* Activity: Within the records below, reproduce without change the lines from the line that has "The invariant -/" through the line that has "stands (R34, R155). -/", and only those.
________________________
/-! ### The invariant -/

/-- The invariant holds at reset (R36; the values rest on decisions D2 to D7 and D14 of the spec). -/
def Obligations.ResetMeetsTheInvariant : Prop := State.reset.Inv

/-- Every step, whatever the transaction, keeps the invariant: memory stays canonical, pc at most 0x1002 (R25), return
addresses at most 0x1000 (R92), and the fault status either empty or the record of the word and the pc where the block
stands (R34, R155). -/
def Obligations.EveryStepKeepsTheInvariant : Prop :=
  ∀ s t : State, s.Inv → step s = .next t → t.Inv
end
________________________
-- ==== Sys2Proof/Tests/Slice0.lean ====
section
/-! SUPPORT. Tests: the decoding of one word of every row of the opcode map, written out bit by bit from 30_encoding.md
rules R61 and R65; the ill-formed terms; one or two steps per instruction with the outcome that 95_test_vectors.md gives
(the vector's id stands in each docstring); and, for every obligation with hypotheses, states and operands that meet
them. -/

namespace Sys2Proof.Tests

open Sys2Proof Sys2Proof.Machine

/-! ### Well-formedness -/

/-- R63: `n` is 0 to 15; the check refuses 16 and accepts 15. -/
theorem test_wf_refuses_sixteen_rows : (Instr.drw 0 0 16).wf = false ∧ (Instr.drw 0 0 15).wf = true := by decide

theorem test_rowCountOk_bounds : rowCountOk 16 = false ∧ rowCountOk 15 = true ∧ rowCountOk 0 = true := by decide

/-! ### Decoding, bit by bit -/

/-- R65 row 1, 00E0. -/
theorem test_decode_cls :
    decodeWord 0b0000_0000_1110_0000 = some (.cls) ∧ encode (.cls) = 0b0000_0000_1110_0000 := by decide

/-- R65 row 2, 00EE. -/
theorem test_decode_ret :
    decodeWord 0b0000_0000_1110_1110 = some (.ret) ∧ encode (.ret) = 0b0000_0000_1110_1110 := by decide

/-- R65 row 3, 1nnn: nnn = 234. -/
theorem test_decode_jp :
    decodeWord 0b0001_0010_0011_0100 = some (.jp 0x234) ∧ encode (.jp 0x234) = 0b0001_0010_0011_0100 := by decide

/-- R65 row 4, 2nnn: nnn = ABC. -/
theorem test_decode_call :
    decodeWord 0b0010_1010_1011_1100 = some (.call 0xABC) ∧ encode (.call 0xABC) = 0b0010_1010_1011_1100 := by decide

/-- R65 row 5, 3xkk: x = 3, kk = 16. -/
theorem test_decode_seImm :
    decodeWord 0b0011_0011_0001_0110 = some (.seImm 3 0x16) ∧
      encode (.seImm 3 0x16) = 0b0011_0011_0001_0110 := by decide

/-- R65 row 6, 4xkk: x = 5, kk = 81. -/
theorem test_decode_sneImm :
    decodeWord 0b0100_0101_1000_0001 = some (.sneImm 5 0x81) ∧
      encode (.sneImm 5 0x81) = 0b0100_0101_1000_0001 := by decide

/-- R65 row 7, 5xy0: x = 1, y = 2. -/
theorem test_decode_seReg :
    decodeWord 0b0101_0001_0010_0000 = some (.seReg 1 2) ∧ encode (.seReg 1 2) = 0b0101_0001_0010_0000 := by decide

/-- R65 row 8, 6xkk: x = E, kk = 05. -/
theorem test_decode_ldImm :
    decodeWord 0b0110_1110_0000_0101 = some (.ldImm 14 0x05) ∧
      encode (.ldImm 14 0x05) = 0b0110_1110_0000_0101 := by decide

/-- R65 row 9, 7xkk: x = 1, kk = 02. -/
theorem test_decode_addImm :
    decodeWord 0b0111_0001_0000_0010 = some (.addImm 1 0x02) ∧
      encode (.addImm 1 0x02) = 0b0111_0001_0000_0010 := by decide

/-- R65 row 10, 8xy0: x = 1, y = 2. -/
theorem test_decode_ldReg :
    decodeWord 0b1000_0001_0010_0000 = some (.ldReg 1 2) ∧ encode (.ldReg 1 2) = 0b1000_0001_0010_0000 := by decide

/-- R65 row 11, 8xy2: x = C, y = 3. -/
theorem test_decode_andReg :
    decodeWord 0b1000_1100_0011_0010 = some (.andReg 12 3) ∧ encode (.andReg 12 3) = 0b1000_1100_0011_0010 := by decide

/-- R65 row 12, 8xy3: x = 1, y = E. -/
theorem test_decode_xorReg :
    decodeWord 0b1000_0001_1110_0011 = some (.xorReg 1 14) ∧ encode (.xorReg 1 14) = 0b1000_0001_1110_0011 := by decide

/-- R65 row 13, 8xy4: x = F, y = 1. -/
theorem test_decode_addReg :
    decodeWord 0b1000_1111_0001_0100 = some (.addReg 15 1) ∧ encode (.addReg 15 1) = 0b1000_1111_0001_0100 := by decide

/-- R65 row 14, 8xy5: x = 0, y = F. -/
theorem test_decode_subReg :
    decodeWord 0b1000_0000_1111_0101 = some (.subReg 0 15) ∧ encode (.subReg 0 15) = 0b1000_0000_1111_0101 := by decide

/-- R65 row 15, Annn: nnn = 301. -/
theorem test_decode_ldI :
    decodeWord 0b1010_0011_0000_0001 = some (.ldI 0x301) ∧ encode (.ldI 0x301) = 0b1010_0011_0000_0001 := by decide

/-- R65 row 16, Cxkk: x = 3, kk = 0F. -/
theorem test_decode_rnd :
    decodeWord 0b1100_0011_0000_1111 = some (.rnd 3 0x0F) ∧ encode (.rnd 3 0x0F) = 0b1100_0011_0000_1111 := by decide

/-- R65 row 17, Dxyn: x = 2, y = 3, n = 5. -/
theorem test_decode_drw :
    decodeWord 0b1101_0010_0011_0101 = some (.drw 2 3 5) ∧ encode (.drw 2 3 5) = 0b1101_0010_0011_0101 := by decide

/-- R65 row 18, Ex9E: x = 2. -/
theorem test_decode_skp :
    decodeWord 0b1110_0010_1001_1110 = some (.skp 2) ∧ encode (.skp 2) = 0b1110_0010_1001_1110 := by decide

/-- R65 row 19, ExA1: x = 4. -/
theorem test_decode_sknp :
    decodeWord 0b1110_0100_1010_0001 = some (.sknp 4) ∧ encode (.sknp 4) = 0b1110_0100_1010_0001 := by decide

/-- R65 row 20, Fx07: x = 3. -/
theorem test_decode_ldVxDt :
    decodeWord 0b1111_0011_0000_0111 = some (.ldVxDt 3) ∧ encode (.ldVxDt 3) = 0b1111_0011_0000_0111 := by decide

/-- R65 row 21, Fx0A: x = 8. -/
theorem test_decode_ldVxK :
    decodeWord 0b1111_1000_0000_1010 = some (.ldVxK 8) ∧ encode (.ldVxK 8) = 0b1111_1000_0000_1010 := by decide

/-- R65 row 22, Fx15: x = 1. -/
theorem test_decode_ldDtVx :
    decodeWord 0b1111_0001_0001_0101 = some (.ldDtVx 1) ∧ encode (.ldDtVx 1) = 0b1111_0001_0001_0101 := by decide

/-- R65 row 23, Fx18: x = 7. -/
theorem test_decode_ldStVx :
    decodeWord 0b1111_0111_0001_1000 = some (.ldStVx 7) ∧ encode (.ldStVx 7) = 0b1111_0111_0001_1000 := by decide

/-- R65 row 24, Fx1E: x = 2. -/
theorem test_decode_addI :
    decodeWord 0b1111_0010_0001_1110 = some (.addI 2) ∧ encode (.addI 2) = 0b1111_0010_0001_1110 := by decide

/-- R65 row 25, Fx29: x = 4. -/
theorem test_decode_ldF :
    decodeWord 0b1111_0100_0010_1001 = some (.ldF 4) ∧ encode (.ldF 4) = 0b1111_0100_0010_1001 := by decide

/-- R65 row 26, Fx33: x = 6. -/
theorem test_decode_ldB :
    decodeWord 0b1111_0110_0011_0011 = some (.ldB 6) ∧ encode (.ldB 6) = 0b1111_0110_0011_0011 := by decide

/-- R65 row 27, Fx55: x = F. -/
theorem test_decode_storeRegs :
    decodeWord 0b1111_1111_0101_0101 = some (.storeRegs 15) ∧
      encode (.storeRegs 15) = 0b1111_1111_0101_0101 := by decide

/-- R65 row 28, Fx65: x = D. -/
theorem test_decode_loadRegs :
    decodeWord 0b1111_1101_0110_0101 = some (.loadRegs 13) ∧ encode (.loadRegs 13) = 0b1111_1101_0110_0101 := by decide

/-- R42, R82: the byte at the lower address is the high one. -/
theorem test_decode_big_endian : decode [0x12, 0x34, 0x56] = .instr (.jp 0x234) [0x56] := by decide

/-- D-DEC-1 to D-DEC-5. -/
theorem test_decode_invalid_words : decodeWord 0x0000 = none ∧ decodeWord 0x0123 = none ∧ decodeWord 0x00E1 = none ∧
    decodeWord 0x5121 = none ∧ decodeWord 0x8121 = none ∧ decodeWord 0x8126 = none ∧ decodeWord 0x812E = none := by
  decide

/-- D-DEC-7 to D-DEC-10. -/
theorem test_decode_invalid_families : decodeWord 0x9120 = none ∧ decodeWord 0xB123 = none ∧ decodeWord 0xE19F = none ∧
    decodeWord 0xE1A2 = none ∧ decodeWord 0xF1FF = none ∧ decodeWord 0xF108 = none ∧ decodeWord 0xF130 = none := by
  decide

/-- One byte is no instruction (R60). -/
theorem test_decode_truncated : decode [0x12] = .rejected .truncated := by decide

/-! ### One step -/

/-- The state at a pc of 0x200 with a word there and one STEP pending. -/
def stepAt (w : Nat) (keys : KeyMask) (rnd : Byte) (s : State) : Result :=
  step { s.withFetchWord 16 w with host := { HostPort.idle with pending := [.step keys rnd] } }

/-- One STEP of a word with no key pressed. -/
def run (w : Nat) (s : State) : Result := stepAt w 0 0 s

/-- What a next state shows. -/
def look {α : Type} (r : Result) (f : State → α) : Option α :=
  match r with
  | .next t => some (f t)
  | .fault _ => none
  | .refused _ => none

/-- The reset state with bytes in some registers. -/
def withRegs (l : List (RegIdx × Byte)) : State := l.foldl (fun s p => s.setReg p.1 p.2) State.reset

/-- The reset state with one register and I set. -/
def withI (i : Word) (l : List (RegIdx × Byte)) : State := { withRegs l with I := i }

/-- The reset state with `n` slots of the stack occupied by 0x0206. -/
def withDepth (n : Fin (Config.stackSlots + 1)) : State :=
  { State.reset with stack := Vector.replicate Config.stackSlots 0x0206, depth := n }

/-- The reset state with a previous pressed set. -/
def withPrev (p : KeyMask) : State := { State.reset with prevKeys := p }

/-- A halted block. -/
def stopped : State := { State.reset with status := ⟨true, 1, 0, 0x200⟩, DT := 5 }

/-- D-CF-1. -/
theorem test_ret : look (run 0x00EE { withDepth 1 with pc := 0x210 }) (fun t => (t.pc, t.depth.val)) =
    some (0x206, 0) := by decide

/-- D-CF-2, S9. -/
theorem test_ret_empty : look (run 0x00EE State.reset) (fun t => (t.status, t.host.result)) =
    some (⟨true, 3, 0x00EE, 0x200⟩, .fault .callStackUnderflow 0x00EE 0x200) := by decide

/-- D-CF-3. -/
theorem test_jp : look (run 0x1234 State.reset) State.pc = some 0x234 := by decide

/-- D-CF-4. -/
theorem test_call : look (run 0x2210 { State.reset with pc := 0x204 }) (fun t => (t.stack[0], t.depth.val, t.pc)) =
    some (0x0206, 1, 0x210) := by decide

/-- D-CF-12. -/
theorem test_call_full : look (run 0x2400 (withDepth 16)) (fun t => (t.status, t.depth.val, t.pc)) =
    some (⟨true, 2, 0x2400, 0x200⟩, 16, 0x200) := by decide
________________________
* Written answer:
/-! ### The invariant -/

/-- The invariant holds at reset (R36; the values rest on decisions D2 to D7 and D14 of the spec). -/
def Obligations.ResetMeetsTheInvariant : Prop := State.reset.Inv

/-- Every step, whatever the transaction, keeps the invariant: memory stays canonical, pc at most 0x1002 (R25), return
addresses at most 0x1000 (R92), and the fault status either empty or the record of the word and the pc where the block
stands (R34, R155). -/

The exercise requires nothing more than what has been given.